_Saved entries_
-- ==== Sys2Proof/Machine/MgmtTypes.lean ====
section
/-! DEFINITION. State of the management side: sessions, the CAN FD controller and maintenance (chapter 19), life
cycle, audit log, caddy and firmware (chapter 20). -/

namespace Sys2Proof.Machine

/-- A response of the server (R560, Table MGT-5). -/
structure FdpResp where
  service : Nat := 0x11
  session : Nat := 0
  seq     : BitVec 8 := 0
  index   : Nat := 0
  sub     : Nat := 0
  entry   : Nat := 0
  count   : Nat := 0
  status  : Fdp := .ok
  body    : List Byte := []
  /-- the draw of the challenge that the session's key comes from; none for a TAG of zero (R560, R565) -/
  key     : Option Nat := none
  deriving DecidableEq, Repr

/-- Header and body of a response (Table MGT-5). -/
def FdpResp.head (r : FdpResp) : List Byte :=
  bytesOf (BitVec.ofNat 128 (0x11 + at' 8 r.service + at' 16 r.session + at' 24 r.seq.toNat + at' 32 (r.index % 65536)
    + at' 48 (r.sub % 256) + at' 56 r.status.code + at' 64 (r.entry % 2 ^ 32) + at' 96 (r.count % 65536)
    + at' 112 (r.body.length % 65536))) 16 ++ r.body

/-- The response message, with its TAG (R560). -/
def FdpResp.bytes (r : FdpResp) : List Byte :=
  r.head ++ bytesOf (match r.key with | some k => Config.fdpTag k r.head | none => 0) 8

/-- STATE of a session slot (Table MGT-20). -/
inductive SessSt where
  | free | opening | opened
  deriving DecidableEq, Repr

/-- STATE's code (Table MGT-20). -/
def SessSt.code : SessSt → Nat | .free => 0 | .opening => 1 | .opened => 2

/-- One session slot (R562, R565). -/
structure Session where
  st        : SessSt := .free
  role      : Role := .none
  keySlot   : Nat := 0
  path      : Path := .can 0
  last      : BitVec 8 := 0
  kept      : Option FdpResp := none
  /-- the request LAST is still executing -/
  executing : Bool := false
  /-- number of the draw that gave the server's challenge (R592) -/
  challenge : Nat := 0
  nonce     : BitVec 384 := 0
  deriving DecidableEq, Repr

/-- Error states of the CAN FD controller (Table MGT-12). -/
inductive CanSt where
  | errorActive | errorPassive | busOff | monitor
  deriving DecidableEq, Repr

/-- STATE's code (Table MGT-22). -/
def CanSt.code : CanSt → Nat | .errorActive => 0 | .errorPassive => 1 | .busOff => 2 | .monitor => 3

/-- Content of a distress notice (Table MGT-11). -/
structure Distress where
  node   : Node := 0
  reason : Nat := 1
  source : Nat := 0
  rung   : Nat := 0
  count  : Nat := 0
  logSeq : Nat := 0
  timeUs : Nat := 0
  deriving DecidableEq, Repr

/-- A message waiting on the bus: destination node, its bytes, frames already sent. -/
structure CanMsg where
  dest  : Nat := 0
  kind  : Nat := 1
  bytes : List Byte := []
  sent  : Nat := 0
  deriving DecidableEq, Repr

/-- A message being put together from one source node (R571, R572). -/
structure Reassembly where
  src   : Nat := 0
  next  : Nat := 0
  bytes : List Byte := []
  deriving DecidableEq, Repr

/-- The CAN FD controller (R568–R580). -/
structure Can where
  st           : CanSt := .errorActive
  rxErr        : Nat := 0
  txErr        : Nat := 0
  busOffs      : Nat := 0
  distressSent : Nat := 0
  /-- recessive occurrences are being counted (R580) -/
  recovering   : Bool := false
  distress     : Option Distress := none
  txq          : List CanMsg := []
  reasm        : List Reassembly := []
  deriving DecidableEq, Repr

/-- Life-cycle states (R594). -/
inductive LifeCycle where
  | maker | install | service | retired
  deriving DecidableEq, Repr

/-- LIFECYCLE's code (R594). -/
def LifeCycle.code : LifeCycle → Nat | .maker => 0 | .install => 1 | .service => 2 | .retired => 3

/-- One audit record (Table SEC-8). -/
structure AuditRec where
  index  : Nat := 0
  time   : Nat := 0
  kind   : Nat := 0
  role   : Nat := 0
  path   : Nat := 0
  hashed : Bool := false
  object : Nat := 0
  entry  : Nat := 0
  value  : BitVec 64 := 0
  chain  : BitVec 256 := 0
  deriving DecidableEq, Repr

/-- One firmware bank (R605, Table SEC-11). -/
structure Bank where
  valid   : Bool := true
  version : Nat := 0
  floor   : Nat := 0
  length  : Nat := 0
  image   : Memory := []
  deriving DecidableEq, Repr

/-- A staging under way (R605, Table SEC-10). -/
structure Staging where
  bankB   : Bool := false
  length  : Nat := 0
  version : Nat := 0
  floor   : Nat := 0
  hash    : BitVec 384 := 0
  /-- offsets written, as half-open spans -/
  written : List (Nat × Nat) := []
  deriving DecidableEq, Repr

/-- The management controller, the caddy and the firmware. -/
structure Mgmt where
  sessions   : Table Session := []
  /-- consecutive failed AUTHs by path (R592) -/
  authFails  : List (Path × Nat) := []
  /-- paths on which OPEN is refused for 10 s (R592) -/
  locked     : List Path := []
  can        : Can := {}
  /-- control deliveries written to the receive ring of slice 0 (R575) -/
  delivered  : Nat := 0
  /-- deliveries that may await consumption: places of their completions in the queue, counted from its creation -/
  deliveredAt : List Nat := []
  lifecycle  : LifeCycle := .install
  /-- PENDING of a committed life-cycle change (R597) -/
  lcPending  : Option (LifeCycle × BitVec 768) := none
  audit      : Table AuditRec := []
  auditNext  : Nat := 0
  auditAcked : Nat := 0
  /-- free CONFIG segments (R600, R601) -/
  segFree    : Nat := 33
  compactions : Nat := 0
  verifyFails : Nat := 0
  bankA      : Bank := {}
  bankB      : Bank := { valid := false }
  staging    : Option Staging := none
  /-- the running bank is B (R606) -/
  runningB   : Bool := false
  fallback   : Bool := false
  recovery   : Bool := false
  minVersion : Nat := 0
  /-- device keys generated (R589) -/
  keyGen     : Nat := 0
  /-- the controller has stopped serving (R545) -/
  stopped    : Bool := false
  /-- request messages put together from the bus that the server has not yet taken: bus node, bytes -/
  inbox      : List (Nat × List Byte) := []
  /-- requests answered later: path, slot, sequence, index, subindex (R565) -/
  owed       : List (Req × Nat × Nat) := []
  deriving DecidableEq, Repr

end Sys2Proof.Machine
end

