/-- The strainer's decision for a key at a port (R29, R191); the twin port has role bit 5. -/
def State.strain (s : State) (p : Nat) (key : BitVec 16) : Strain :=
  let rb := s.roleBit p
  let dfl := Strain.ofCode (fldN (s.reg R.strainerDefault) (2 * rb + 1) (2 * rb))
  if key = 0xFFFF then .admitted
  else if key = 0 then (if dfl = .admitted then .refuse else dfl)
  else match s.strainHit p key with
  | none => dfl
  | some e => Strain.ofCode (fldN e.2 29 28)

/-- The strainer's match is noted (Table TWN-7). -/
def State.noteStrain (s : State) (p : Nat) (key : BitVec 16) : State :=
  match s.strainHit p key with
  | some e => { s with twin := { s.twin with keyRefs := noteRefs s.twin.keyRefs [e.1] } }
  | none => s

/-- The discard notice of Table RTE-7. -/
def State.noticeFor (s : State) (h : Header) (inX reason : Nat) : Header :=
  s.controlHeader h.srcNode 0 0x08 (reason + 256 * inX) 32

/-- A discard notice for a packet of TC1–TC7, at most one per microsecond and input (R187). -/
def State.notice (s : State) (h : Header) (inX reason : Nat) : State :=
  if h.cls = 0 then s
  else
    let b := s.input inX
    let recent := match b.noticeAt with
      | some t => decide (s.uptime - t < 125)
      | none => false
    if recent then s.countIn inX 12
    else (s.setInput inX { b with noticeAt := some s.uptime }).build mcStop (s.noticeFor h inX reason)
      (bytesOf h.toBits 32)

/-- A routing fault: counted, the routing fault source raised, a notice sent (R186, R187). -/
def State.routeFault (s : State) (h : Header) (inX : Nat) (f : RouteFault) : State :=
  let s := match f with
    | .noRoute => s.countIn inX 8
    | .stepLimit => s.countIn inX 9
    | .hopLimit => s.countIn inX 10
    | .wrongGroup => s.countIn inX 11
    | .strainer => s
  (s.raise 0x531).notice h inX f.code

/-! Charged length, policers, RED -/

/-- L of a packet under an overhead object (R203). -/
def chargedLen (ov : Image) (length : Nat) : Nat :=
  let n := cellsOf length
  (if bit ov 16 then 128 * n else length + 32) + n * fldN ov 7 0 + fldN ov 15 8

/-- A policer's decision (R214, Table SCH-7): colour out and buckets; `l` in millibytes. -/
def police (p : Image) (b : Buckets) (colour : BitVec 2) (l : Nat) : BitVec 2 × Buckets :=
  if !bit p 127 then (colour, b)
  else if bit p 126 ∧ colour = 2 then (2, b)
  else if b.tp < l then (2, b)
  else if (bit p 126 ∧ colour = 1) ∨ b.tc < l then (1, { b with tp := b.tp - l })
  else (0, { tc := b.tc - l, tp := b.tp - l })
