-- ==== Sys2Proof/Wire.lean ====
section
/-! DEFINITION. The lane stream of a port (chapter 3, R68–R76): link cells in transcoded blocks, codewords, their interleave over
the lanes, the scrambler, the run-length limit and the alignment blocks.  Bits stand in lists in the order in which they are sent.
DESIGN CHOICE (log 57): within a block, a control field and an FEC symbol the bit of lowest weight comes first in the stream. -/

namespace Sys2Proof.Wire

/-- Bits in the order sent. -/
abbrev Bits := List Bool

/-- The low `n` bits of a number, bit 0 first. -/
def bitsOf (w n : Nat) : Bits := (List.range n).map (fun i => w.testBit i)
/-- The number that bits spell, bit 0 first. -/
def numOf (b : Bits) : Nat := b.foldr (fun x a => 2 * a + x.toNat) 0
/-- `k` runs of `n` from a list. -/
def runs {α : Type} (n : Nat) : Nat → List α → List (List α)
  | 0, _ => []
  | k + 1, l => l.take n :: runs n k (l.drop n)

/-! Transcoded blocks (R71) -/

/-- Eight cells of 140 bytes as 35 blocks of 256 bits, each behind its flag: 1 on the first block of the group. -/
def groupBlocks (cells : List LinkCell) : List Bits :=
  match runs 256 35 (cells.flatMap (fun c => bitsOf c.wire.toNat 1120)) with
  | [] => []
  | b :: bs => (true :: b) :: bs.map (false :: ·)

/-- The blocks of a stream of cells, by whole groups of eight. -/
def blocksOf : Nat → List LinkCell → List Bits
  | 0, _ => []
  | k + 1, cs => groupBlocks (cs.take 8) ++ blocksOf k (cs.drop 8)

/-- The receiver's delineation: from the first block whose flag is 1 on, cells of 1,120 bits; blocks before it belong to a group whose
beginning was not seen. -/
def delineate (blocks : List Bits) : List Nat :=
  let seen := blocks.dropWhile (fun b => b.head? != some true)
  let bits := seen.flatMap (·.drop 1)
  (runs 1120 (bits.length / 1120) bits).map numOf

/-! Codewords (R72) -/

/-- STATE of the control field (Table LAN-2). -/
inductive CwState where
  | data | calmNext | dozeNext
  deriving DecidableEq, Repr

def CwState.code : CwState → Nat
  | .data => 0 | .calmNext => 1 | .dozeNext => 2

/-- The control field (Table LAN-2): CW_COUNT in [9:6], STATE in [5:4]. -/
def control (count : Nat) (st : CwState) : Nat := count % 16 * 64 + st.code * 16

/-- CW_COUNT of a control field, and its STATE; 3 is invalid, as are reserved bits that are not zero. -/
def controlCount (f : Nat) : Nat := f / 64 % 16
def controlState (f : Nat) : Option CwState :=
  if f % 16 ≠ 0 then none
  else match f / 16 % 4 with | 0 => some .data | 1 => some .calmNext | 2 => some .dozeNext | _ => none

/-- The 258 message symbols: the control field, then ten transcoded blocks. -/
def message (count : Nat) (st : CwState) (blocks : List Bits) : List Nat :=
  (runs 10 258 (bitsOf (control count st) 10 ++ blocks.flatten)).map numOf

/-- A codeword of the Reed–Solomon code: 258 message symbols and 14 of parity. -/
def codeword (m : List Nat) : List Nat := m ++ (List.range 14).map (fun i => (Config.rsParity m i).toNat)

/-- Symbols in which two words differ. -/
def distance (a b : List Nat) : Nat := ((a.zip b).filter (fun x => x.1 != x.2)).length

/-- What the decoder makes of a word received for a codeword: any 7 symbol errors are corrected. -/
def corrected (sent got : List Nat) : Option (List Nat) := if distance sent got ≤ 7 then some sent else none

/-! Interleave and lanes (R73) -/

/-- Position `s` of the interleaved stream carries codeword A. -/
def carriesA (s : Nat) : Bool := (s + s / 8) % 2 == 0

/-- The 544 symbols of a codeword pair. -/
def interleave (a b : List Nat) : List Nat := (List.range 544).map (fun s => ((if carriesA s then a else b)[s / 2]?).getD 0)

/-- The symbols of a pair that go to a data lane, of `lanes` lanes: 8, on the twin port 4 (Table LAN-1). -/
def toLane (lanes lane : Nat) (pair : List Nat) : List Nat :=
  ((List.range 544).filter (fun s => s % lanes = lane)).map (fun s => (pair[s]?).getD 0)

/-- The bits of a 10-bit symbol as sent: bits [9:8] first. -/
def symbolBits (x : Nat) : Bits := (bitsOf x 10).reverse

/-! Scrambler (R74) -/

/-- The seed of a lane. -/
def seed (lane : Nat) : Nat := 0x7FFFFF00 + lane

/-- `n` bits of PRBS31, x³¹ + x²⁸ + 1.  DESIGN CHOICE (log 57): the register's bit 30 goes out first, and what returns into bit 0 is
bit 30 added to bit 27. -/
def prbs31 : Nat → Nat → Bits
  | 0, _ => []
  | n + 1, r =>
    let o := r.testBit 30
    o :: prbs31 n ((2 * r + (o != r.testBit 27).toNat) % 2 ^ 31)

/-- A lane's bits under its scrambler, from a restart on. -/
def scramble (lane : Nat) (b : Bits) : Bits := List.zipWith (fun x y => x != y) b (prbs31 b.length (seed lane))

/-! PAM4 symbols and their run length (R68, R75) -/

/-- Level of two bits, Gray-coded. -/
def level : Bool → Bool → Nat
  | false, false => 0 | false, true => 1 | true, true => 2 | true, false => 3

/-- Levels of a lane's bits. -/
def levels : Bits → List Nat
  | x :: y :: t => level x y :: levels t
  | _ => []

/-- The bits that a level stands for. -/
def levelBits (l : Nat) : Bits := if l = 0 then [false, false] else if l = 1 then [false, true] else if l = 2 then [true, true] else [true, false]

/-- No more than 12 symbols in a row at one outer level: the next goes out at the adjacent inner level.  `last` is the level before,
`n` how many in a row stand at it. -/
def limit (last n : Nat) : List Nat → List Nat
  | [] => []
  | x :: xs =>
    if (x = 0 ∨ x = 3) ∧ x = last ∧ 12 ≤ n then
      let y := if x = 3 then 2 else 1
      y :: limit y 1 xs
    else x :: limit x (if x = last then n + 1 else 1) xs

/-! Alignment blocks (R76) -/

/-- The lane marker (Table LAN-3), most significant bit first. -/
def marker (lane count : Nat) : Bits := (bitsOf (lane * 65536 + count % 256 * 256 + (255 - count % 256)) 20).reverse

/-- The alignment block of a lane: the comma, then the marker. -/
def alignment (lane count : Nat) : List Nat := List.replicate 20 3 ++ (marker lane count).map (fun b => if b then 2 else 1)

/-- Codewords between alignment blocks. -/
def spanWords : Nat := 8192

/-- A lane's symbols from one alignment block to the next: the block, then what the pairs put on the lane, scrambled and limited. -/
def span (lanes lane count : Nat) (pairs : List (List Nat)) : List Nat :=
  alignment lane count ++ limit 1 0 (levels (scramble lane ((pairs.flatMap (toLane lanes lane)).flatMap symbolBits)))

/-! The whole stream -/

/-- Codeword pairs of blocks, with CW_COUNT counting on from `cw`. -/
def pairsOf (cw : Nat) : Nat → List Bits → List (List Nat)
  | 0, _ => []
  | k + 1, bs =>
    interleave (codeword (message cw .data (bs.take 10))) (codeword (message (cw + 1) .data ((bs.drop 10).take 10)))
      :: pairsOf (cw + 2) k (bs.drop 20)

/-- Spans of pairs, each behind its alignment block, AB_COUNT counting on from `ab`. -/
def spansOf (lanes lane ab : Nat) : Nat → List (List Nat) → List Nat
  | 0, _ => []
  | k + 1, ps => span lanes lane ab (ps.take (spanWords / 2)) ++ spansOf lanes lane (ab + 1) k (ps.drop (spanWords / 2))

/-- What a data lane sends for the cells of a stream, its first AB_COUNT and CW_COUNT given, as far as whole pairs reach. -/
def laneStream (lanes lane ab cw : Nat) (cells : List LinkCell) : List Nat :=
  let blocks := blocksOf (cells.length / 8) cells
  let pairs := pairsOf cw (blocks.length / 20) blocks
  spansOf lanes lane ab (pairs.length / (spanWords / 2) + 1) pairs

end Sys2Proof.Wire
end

_WHAT TO PRODUCE_
Tell how many lines of the data contain "CwState". Nothing but the number belongs in the reply.

_ANSWER FOR THIS EXERCISE_
5